An Introduction to Diabetic Retinopathy

Diabetic Retinopathy pic

Diabetic Retinopathy

Since 1974, Retina Associates has provided specialized care for patients in Tucson and southern Arizona. Dr. Cameron Javid and the team at Retina Associates have welcomed numerous individuals with diabetic retinopathy, one of the most common conditions that the practice treats.

Diabetic retinopathy occurs when an excess of sugar in the blood causes damage to the blood vessels in the retina. In the early stage of the disease, known as background or nonproliferative diabetic retinopathy (NPDR), these damaged blood vessels may begin to leak into the retinal tissue.

NPDR is often mild and typically asymptomatic, though it may lead to the closing of capillaries in the retina and a subsequent blurring of vision. Patients may also experience a swelling of the macula, a small region at the center of the retina that is responsible for central and precise vision.

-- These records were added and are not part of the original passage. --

/-- Setting the time of day and its increment (rests on R46, R47). Where neither the servo nor the pair mechanism owns the
registers: NOW sets TOD from the TODSET fields, sets TOD_VALID and cancels a waiting step; ARM with an AT not yet passed
keeps the step and applies it at the tb at which the FRC equals AT, one passed sets SET_PAST; an increment outside 9.990
to 10.010 ns is clamped and sets INC_CLAMP, one inside is written as it is. Owned registers ignore the write and set
SW_IGNORED. -/
def Obligations.TimeOfDaySteps : Prop :=
  (∀ (s : State), (s.servoOwns = false) → (exec .todsetNow s = .next { s.wr R.TB_STATUS_TOD_VALID 1 with
      tb := { s.tb with sec := s.rd64 R.TB_TODSET_SEC_LO R.TB_TODSET_SEC_HI, ns := min 999999999 (s.rd R.TB_TODSET_NS),
                        frac := s.rd R.TB_TODSET_FRAC, step := none, stepAt := some s.tb.frc } })) ∧
  (∀ (s : State), (s.servoOwns = false) → (s.tb.frc ≤ s.todsetRegs.at_) → (exec .todsetArm s = .next { s with tb := { s.tb with step := some s.todsetRegs } })) ∧
  (∀ (s : State), (s.servoOwns = false) → (s.todsetRegs.at_ < s.tb.frc) → (exec .todsetArm s =
      .next { s.wr R.TB_STATUS_SET_PAST 1 with tb := { s.tb with step := none } })) ∧
  (∀ (s : State) (x : TodStep), (s.tb.step = some x) → (s.servoOwns = false) → (exec .todStepApply s = .next { (s.toFrc x.at_).wr R.TB_STATUS_TOD_VALID 1 with
      tb := { (s.toFrc x.at_).tb with sec := x.sec, ns := x.ns, frac := x.frac, step := none, stepAt := some (s.toFrc x.at_).tb.frc } })) ∧
  (∀ (s : State) (v : Nat), (s.servoOwns = false) → (incMin ≤ v % 32 * 2 ^ 32 + s.rd R.TB_INC_FRAC) → (v % 32 * 2 ^ 32 + s.rd R.TB_INC_FRAC ≤ incMax) → (exec (.tbIncWrite false v) s =
      .next ((s.wr R.TB_INC_NS ((v % 32 * 2 ^ 32 + s.rd R.TB_INC_FRAC) / 2 ^ 32)).wr R.TB_INC_FRAC (v % 32 * 2 ^ 32 + s.rd R.TB_INC_FRAC)))) ∧
  (∀ (s : State) (v : Nat), (s.servoOwns = false) → (incMax < s.rd R.TB_INC_NS * 2 ^ 32 + v % 2 ^ 32) → (exec (.tbIncWrite true v) s =
      .next (((s.wr R.TB_INC_NS (incMax / 2 ^ 32)).wr R.TB_INC_FRAC incMax).wr R.TB_STATUS_INC_CLAMP 1))) ∧
  (∀ (s : State) (frac : Bool) (v : Nat), (s.servoOwns = true) → (exec (.tbIncWrite frac v) s = .next (s.wr R.PT_STATUS_SW_IGNORED 1) ∧
      exec .todsetNow s = .next (s.wr R.PT_STATUS_SW_IGNORED 1) ∧ exec .todsetArm s = .next (s.wr R.PT_STATUS_SW_IGNORED 1)))

/-- Reference switches between the oscillators and the external source (rests on R38, R40, R41, R42). An oscillator that fails
is replaced at once by the other: UNPLANNED is set, its OK flag falls, it is counted and journalled; an ordered switch
waits for the guard band of the first frame that began after the order; the external source is ordered only in STOP and in
use when the loop locks; its loss brings back the primary with EXT_LOST. -/
def Obligations.OscillatorsAndExternalReference : Prop :=
  (∀ (s : State), (s.rd R.TB_STATUS_REF_ACTIVE = 0) → (exec .unplannedOscSwitch s =
      .next (((((s.refTo 1).wr R.TB_STATUS_PRIMARY_OK 0).wr R.TB_OSC_EVENT_UNPLANNED 1).hsUse 9).journal 0 .oscSwitch [0, 1]))) ∧
  (∀ (s : State), (s.rd R.TB_STATUS_REF_ACTIVE = 1) → (exec .unplannedOscSwitch s =
      .next (((((s.refTo 0).wr R.TB_STATUS_SPARE_OK 0).wr R.TB_OSC_EVENT_UNPLANNED 1).hsUse 9).journal 0 .oscSwitch [1, 0]))) ∧
  (∀ (s : State) (v f : Nat), (s.tb.oscOrder = some (v, f)) → (f < s.tb.frameNo) → (exec .plannedOscSwitch s =
      .next (((s.toFrc (s.tb.lastTick + s.P * 19 / 20)).refTo v).wr R.TB_OSC_EVENT_PLANNED 1))) ∧
  (∀ (s : State), (s.unit = .stop) → (exec (.refSelWrite 2) s = .next { s.wr R.TB_CTRL_REF_SEL 2 with tb := { s.tb with oscOrder := none, extOrdered := true } })) ∧
  (∀ (s : State) (v : Nat), (v % 4 = 3) → (exec (.refSelWrite v) s = .next s)) ∧
  (∀ (s : State), (s.tb.extOrdered = true) → (s.unit = .stop) → (exec .externalLock s =
      .next { (s.wr R.TB_STATUS_EXT_LOCK 1).wr R.TB_STATUS_REF_ACTIVE 2 with tb := { s.tb with extOrdered := false } })) ∧
  (∀ (s : State), (s.rd R.TB_STATUS_REF_ACTIVE = 2) → (exec .externalRefLost s = .next ((s.refTo 0).wr R.TB_OSC_EVENT_EXT_LOST 1)))

/-- Frame period, lock groups and the time port (rests on R49, R53, R54, R55, R59, R60, R62, R63). In STOP with the lock held
a frame period of 25 to 2,000 whose subframes divide it is taken, any other sets CFG_ERR; the configuration words of a
lock group without a SAMPLE strobe member are written as they stand; a member entry that names a free member is taken; ARM
arms a mode-2 group whose time lies ahead; a periodic group fires at its offset in its frame; an edge at PPS in is stamped
in FRC; the PPS pulse leaves at the next second boundary, in 1/32 tb and ahead by PPS_DELAY; a one-shot whose time has
passed sets PAST and is not armed. -/
def Obligations.FramePeriodAndLockGroups : Prop :=
  (∀ (s : State) (w : Nat), (s.lockOpen = true) → (s.unit = .stop) → (25 ≤ bitsOf w 0 11) → (bitsOf w 0 11 ≤ 2000) → (bitsOf w 0 11 * 1000 % (bitsOf w 16 8 + 1) = 0) → (exec (.framePeriodWrite w) s =
      .next ((s.wr R.TT_FRAME_PERIOD (bitsOf w 0 11)).wr R.TT_FRAME_PERIOD_SUBFRAMES (bitsOf w 16 8)))) ∧
  (∀ (s : State) (w : Nat), (s.lockOpen = true) → (s.unit ≠ .stop) → (exec (.framePeriodWrite w) s = .next (s.wr R.TT_ALIGN_STATUS_CFG_ERR 1))) ∧
  (∀ (s : State) (g v : Nat), (g < 32) → (s.lockOpen = true) → (exec (.lgConfigWrite g 8 v) s = .next (s.wr R.TB_LG_TIME_LO v g) ∧ exec (.lgConfigWrite g 12 v) s = .next (s.wr R.TB_LG_TIME_HI v g) ∧
      exec (.lgConfigWrite g 16 v) s = .next (s.wr R.TB_LG_NS v g) ∧ exec (.lgConfigWrite g 28 v) s = .next (s.wr R.TB_LG_PHASE v g))) ∧
  (∀ (s : State) (m v : Nat), (m < 512) → (s.lockOpen = true) → (s.lgmOk m v = true) → (exec (.lgMemberWrite m v) s = .next ((((s.wr R.TB_LGM_INDEX v m).wr R.TB_LGM_KIND (bitsOf v 8 4) m).wr
      R.TB_LGM_LG (bitsOf v 16 5) m).wr R.TB_LGM_VALID (bitsOf v 31 1) m))) ∧
  (∀ (s : State) (g : Nat), (g < 32) → (s.rd R.TB_LG_MODE g = 2) → (s.tb.frc ≤ s.rd64 R.TB_LG_TIME_LO R.TB_LG_TIME_HI g) → (g ∉ s.tb.armed) → (exec (.lgOneShotArm g) s =
      .next { s with tb := { s.tb with armed := g :: s.tb.armed } })) ∧
  (∀ (s : State) (g : Nat), (g < 32) → (s.rd R.TB_LG_MODE g = 2) → (s.rd64 R.TB_LG_TIME_LO R.TB_LG_TIME_HI g < s.tb.frc) → (exec (.lgOneShotArm g) s = .next { s.wr R.TB_LG_PAST 1 g with tb := { s.tb with armed := s.tb.armed.filter (· != g) } })) ∧
  (∀ (s : State) (g : Nat) (caps : List (Nat × Meas)), (g < 32) → (s.rd R.TB_LG_MODE g = 1) → (s.tb.frameNo % s.lgN g = s.rd R.TB_LG_PHASE g % s.lgN g) → (s.tb.lastTick + s.rd R.TB_LG_OFFSET g < s.nextTick) → (s.tb.frc ≤ s.tb.lastTick + s.rd R.TB_LG_OFFSET g) → (s.tb.fired.contains g = false) → (exec (.lgFire g caps) s =
      .next ((s.toFrc (s.tb.lastTick + s.rd R.TB_LG_OFFSET g)).firePeriodic g caps))) ∧
  (∀ (s : State) (sub : Nat), (s.bit R.TB_TP_CTRL_PPS_IN_EN = true) → (Sound s) → (∃ t, exec (.ppsInEdge sub) s = .next t ∧ t.tb.lastPps = some (32 * s.tb.frc + sub % 32) ∧ t.tb.frc = s.tb.frc ∧
      t.rd64 R.TB_PPS_FRC_LO R.TB_PPS_FRC_HI = s.tb.frc ∧ t.rd R.TB_TP_STATUS_PPS_SEEN = 1 ∧ t.mem = s.mem)) ∧
  (∀ (s : State) (sec : Nat) (e : Int), (s.nextPps = some (sec, e)) → (s.bit R.TB_TP_CTRL_PPS_OUT_EN = true) → (s.isMember 7 0 = false) → (∃ t, exec .ppsOutPulse s = .next t ∧ t = (s.toFrc (e.toNat / 32)).ppsPulse sec e ∧ t.tb.ppsOut = some e ∧
      t.sent = ⟨.timePort, .pps, [sec, s.ppsWidth, e.toNat / 32, e.toNat % 32], []⟩ :: s.sent))

/-- Arithmetic operations of the tiles (rests on R67, R69, R70, R71). An operation that can issue, names registers below 64
and issues before the guard band completes: each runner of the tile gets the result readable at issue plus latency (ALU
and SAT 1, MUL and MAC 3, ACCRD 2, DIV and SQRT 18), rounded once and saturated with TSR.SAT, DIV of zero with DIVZ; the
divider is then busy for 16 cycles. G0 reads as 0. A register above 63 is a fault with code 0x3108, and an operation that
cannot issue changes nothing. -/
def Obligations.TileArithmetic : Prop :=
  (∀ (s : State) (i : Issue) (f : AluFn) (d a b : Nat), (s.canIssue i = true) → (d < 64) → (a < 64) → (b < 64) → (i.t < s.G) → (exec (.aluOp i (.bin f d a b)) s = .next ((s.startIssue i).eachTile i (fun s p => s.pend p (i.t + 1) (.g d) [(aluBin f (s.gr p a) (s.gr p b)).toNat])))) ∧
  (∀ (s : State) (i : Issue) (d : Nat) (v : Word), (s.canIssue i = true) → (d < 64) → (i.t < s.G) → (exec (.aluOp i (.imm d v)) s = .next ((s.startIssue i).eachTile i (fun s p => s.pend p (i.t + 1) (.g d) [v.toNat])))) ∧
  (∀ (s : State) (i : Issue) (d a b : Nat), (s.canIssue i = true) → (d < 64) → (a < 64) → (b < 64) → (i.t < s.G) → (exec (.satOp i (.add d a b)) s = .next ((s.startIssue i).eachTile i (fun s p => s.result p i.t 1 d (satWord (s.gri p a + s.gri p b)) 0)))) ∧
  (∀ (s : State) (i : Issue) (d a b n : Nat), (s.canIssue i = true) → (d < 64) → (a < 64) → (b < 64) → (2 * n < 64) → (i.t < s.G) → (exec (.mul i d a b n) s = .next ((s.startIssue i).eachTile i (fun s p => s.result p i.t 3 d (satWord (scaleR (s.gri p a * s.gri p b) (-(n : Int)))) 0)))) ∧
  (∀ (s : State) (i : Issue) (x a b : Nat), (s.canIssue i = true) → (a < 64) → (b < 64) → (x < 4) → (i.t < s.G) → (exec (.mac i x a b) s = .next ((s.startIssue i).eachTile i (fun s p => s.pend p (i.t + 3) (.acc x) [accBits (s.accNow p x + s.gri p a * s.gri p b)])))) ∧
  (∀ (s : State) (i : Issue) (d x n : Nat), (s.canIssue i = true) → (d < 64) → (x < 4) → (n < 64) → (i.t < s.G) → (exec (.accrd i d x n) s = .next ((s.startIssue i).eachTile i (fun s p => s.result p i.t 2 d (satWord (scaleR ((s.tile p).acc.getD x 0).toInt (-(n : Int)))) 0)))) ∧
  (∀ (s : State) (i : Issue) (d a b n : Nat), (s.canIssue i = true) → (d < 64) → (a < 64) → (b < 64) → (2 * n < 64) → ((s.tile (s.physTile i.tile)).divFree ≤ i.t) → (i.t < s.G) → (exec (.div i d a b n) s = .next ((s.startIssue i).eachTile i (fun s p => (s.useDiv p i.t).result p i.t 18 d (divVal (s.gri p a) (s.gri p b) n).1 (divVal (s.gri p a) (s.gri p b) n).2)))) ∧
  (∀ (s : State) (i : Issue) (d a n : Nat), (s.canIssue i = true) → (d < 64) → (a < 64) → (2 * n < 64) → ((s.tile (s.physTile i.tile)).divFree ≤ i.t) → (i.t < s.G) → (exec (.sqrt i d a n) s = .next ((s.startIssue i).eachTile i (fun s p => (s.useDiv p i.t).result p i.t 18 d (sqrtVal (s.gri p a) n) 0)))) ∧
  (∀ (a : Int) (n : Nat), (divVal a 0 n = ((if 0 < a then 2 ^ 31 - 1 else if a < 0 then 2 ^ 31 else 0, false), tsrDivz))) ∧
  (∀ (s : State) (i : Issue) (d : Nat) (v : Word), (s.canIssue i = true) → (64 ≤ d) → (exec (.aluOp i (.imm d v)) s = .fault (.outsideContract 0x3108))) ∧
  (∀ (s : State) (i : Issue) (o : AluOp), (s.canIssue i = false) → (exec (.aluOp i o) s = .next s)) ∧
  (∀ (s : State) (p : Nat), (s.gr p 0 = 0))

/-- Control flow, the digest and the frame-complete marker (rests on R70, R73, R74, R76, R92, R93). A branch whose condition
holds sets its target with one bundle to follow; LOOPN stacks a loop; WAIT idles the tile for n cycles; ENDF ends it for
the frame; DABS and DSEAL travel the mesh to the digest; the seal completes; FCM of T0 posts the marker two cycles after
issue, seals the retentive record and marks the partner; one posted in the guard band counts as late. A tile that is
shadowed sends its state to the comparison when it ends. -/
def Obligations.TileControlFlow : Prop :=
  (∀ (s : State) (i : Issue) (c t : Nat), (s.canIssue i = true) → (c < 64) → (t < 4096) → (i.t < s.G) → (exec (.br i c t) s = .next ((s.startIssue i).eachTile i (fun s p => if Config.truth (s.gr p c) then s.updTile p (fun x => { x with branch := some (t, 1) }) else s)))) ∧
  (∀ (s : State) (i : Issue) (n a b : Nat), (s.canIssue i = true) → (b < 4096) → (a < b) → (1 ≤ n) → ((s.tile (s.physTile i.tile)).loops.length < 4) → (i.t < s.G) → (exec (.loopn i n a b) s = .next ((s.startIssue i).eachTile i (fun s p => s.updTile p (fun x => { x with loops := { first := a, last := b, left := n } :: x.loops }))))) ∧
  (∀ (s : State) (i : Issue) (n : Nat), (s.canIssue i = true) → (1 ≤ n) → (n ≤ 65536) → (i.t < s.G) → (exec (.wait i n) s = .next ((s.startIssue i).eachTile i (fun s p => s.updTile p (fun x => { x with idle := i.t + n }))))) ∧
  (∀ (s : State) (i : Issue), (s.canIssue i = true) → (i.t < s.G) → (∃ u, u = (s.startIssue i).eachTile i (fun s p => s.updTile p (fun x => { x with ended := some (i.t + 1) })) ∧ exec (.endf i) s = .next (if (u.shadowsOf i.tile).isEmpty then u else u.bus (i.t + 1) false (.shadowHash i.tile)))) ∧
  (∀ (s : State) (i : Issue) (m : Mesh) (addr : Nat) (e : Ecc), (s.canIssue i = true) → (hops (s.routerOf i.tile) (attachAt attachExch) ≤ m.d) → (m.w ≤ 15) → (m.d ≤ 10) → (addr + 32 ≤ 0x20000) → (meshAt m i.t < s.G) → (exec (.dabs i m addr e) s = .next (((s.startIssue i).source i (.sram addr) 32 e).1.bus (meshAt m i.t) false (.absorb i.tile addr ((s.startIssue i).source i (.sram addr) 32 e).2)))) ∧
  (∀ (s : State) (i : Issue) (m : Mesh), (s.canIssue i = true) → (i.tile = 0) → (hops (s.routerOf i.tile) (attachAt attachExch) ≤ m.d) → (m.w ≤ 15) → (m.d ≤ 10) → (s.sealing = false) → (s.digestLate (meshAt m i.t) = false) → (meshAt m i.t + 256 < s.G) → (exec (.dseal i m) s = .next ((s.startIssue i).bus (meshAt m i.t) false .seal))) ∧
  (∀ (s u : State) (i : Issue), (s.canIssue i = true) → (i.tile = 0) → ((s.settleThrough i.t).lat.sealed.isSome = true) → (s.lat.marker = false) → ((s.settle (i.t + 2)).workLeft (i.t + 2) = false) → ((s.startIssue i).tb.lastTick + (i.t + 2) / 8 < (s.startIssue i).nextTick) → (u = ((s.startIssue i).toCycle (i.t + 2)).settle (i.t + 2)) → (u.lat.suppress = false) → (i.t + 2 < u.G) → (exec (.fcm i) s = .next ({ u with lat := { u.lat with marker := true, markerLate := false } }.sealRecord.emit .partner .mark [u.tb.frameNo]))) ∧
  (∀ (s u : State) (i : Issue), (s.canIssue i = true) → (i.tile = 0) → ((s.settleThrough i.t).lat.sealed.isSome = true) → (s.lat.marker = false) → ((s.settle (i.t + 2)).workLeft (i.t + 2) = false) → ((s.startIssue i).tb.lastTick + (i.t + 2) / 8 < (s.startIssue i).nextTick) → (u = ((s.startIssue i).toCycle (i.t + 2)).settle (i.t + 2)) → (u.lat.suppress = false) → (u.G ≤ i.t + 2) → (exec (.fcm i) s = .next (((({ u with lat := { u.lat with marker := true, markerLate := true } }.wr R.SS_EVENTS_LATE 1).inc R.SS_LATE).sealRecord).emit .partner .mark [u.tb.frameNo]))) ∧
  (∀ (s : State), (exec .digestSealComplete s = .next ((s.runBusTo (fun a => match a with | .seal => true | _ => false)).runBusTo (fun a => match a with | .sealed _ => true | _ => false))))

Swelling in this region stands out as the most frequent cause of vision loss in patients with diabetes.

Some patients with diabetic retinopathy develop the proliferative form of the disease, which manifests with retinal blood vessels closing and impeding blood flow. Although the retina does then respond by creating new blood vessels, these vessels are structurally abnormal and do not allow for sufficient blood flow.

Proliferative diabetic retinopathy (PDR) can lead to more severe loss of vision as compared to NPDR. Patients can develop a retinal detachment or a neovascular glaucoma, the latter of which occurs when new blood vessels grow in the iris and block the flow of fluid from the eye. As a result, pressure builds up in the eye and leads to damage of the optic nerve.

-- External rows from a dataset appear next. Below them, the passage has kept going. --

-- ==== Sys2Proof/Laws/Exec.lean ====
section
/-! SUPPORT. One equation per command: exec answers the command's meaning.  True by rfl, so that no later proof unfolds
the 393 arms of exec. -/

set_option Elab.async false

namespace Sys2Proof.Laws

open Sys2Proof Sys2Proof.Machine
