-- ==== Sys2Proof/Laws/KeepsCore.lean ====
section
/-! SUPPORT. Every operation and meaning of the stores, the engines, the control path, the time base and the lattice leaves the queue of waiting commands alone and keeps a sound state sound. -/

set_option Elab.async false

namespace Sys2Proof.Laws

open Sys2Proof Sys2Proof.Machine Sys2Proof.Safety

variable {q : Prop × List Instr × Option (List (Nat × Nat))} {s : State}

/-! ### Ops -/

theorem wr_keeps (h : Keeps q s) : Keeps q (State.wr s a1 a2 a3 a4) := by
  refine ⟨fun hp => ?_, h.2⟩
  obtain ⟨h1, h2, h3, h4, h5⟩ := h.1 hp
  exact ⟨h1, alPut_sorted _ _ _ h2, h3, h4, h5⟩

theorem inc_keeps (h : Keeps q s) : Keeps q (State.inc s a1 a2 a3) := by
  unfold State.inc
  repeat' first
    | with_reducible assumption
    | with_reducible refine keeps_ite ?_ ?_
    | with_reducible apply wr_keeps
    | split

theorem incWrap_keeps (h : Keeps q s) : Keeps q (State.incWrap s a1 a2 a3) := by
  unfold State.incWrap
  repeat' first
    | with_reducible assumption
    | with_reducible apply wr_keeps

theorem wr64_keeps (h : Keeps q s) : Keeps q (State.wr64 s a1 a2 a3 a4) := by
  unfold State.wr64
  repeat' first
    | with_reducible assumption
    | with_reducible apply wr_keeps

theorem setByte_keeps (h : Keeps q s) : Keeps q (State.setByte s a1 a2) := by
  refine ⟨fun hp => ?_, h.2⟩
  obtain ⟨h1, h2, h3, h4, h5⟩ := h.1 hp
  exact ⟨memoryWf_alPut _ _ h1, h2, h3, h4, h5⟩

theorem setBytes_keeps (h : Keeps q s) : Keeps q (State.setBytes s a1 a2) := by
  refine ⟨fun hp => ?_, h.2⟩
  obtain ⟨h1, h2, h3, h4, h5⟩ := h.1 hp
  exact ⟨memoryWf_cellsPut _ _ h1, h2, h3, h4, h5⟩

theorem clearMem_keeps (h : Keeps q s) : Keeps q (State.clearMem s a1 a2) := by
  refine ⟨fun hp => ?_, h.2⟩
  obtain ⟨h1, h2, h3, h4, h5⟩ := h.1 hp
  exact ⟨memoryWf_filter _ h1, h2, h3, h4, h5⟩

theorem setWord_keeps (h : Keeps q s) : Keeps q (State.setWord s a1 a2) := by
  unfold State.setWord
  repeat' first
    | with_reducible assumption
    | with_reducible apply setBytes_keeps

theorem nextFree_keeps (h : Keeps q s) : Keeps q (State.nextFree s) := by
  unfold State.nextFree
  repeat' first
    | with_reducible assumption
    | (extract_lets +onlyGivenNames y; with_reducible refine keeps_cut (s := y) ?_ ?_; unfold y; clear y; rotate_left; intro hy; clear_value y; revert y; intros)
    | with_reducible refine keeps_upd (by with_reducible assumption)
    | (extract_lets +onlyGivenNames y; clear_value y; revert y; intros)
    | with_reducible refine keeps_upd ?_

theorem setTod_keeps (h : Keeps q s) : Keeps q (State.setTod s a1) := by
  unfold State.setTod
  repeat' first
    | with_reducible assumption
    | (extract_lets +onlyGivenNames y; with_reducible refine keeps_cut (s := y) ?_ ?_; unfold y; clear y; rotate_left; intro hy; clear_value y; revert y; intros)
    | (extract_lets +onlyGivenNames y; with_reducible refine keeps_tbid y ?_; revert y; intro _)
    | (with_reducible refine keeps_tb ?_; with_reducible assumption)
    | (with_reducible refine keeps_tb2 (t := s) ?_ ?_ <;> with_reducible assumption)
    | with_reducible refine keeps_upd (by with_reducible assumption)
    | (extract_lets +onlyGivenNames y; clear_value y; revert y; intros)
    | with_reducible refine keeps_upd ?_

theorem pass_keeps (h : Keeps q s) : Keeps q (State.pass s a1) := by
  unfold State.pass
  exact keeps_frc (setTod_keeps h) (mod_frc _)

theorem toFrc_keeps (h : Keeps q s) : Keeps q (State.toFrc s a1) := by
  unfold State.toFrc
  repeat' first
    | with_reducible assumption
    | with_reducible refine keeps_ite ?_ ?_
    | with_reducible apply pass_keeps
    | split

theorem toCycle_keeps (h : Keeps q s) : Keeps q (State.toCycle s a1) := by
  unfold State.toCycle
  repeat' first
    | with_reducible assumption
    | with_reducible apply toFrc_keeps

theorem emit_keeps (h : Keeps q s) : Keeps q (State.emit s a1 a2 a3 a4) := by
  unfold State.emit
  repeat' first
    | with_reducible assumption
    | (extract_lets +onlyGivenNames y; with_reducible refine keeps_cut (s := y) ?_ ?_; unfold y; clear y; rotate_left; intro hy; clear_value y; revert y; intros)
    | with_reducible refine keeps_upd (by with_reducible assumption)
    | (extract_lets +onlyGivenNames y; clear_value y; revert y; intros)
    | with_reducible refine keeps_upd ?_

theorem notify_keeps (h : Keeps q s) : Keeps q (State.notify s a1 a2 a3 a4) := by
  unfold State.notify
  repeat' first
    | with_reducible assumption
    | with_reducible apply emit_keeps
    | with_reducible refine keeps_foldl ?_ (fun _ _ hs => ?_)
    | intro _ _ hs
    | intro _ hs
    | intro hs

theorem journal_keeps (h : Keeps q s) : Keeps q (State.journal s a1 a2 a3 a4 a5) := by
  unfold State.journal
  simp only
  refine keeps_ite' (fun hc => ?_) (fun _ => ?_)
  · refine ⟨fun hp => ?_, h.2⟩
    obtain ⟨h1, h2, h3, h4, h5⟩ := h.1 hp
    exact ⟨h1, h2, h3, hc, h5⟩
  · refine inc_keeps ⟨fun hp => ?_, h.2⟩
    obtain ⟨h1, h2, h3, h4, h5⟩ := h.1 hp
    exact ⟨h1, h2, h3, h4, h5⟩

/-! ### LoopEngine -/

theorem loopStatus_keeps (h : Keeps q s) : Keeps q (State.loopStatus s a1 a2) := by
  unfold State.loopStatus
  repeat' first
    | with_reducible assumption
    | (extract_lets +onlyGivenNames y; with_reducible refine keeps_cut (s := y) ?_ ?_; unfold y; clear y; rotate_left; intro hy; clear_value y; revert y; intros)
    | (extract_lets +onlyGivenNames y; with_reducible refine keeps_cutH (f := y) ?_ ?_; unfold y; clear y; rotate_left; intro hy; clear_value y; revert y; intro fH hH)
    | (extract_lets +onlyGivenNames y; clear_value y; revert y; intros)
    | with_reducible refine keeps_ite ?_ ?_
    | with_reducible apply hH
    | with_reducible apply wr_keeps
    | intro _ _ hs
    | intro _ hs
    | intro hs
    | split

theorem updCall_keeps (h : Keeps q s) : Keeps q (State.updCall s a1 a2 a3) := by
  unfold State.updCall
  repeat' first
    | with_reducible assumption
    | (extract_lets +onlyGivenNames y; with_reducible refine keeps_cut (s := y) ?_ ?_; unfold y; clear y; rotate_left; intro hy; clear_value y; revert y; intros)
    | with_reducible refine keeps_upd (by with_reducible assumption)
    | (extract_lets +onlyGivenNames y; clear_value y; revert y; intros)
    | with_reducible refine keeps_ite ?_ ?_
    | intro _ _ hs
    | intro _ hs
    | intro hs
    | split
    | with_reducible refine keeps_upd ?_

Patients with PDR are also at risk of vitreous hemorrhage, or the leaking of blood into the vitreous gel located in the central portion of the eye. This leakage blocks light rays from reaching the retina and causes varying degrees of vision loss. Vision often returns when the leakage clears, though the loss may be permanent if macular damage is present. Therefore, it’s extremely important for all diabetics to obtain regular exams of their retina.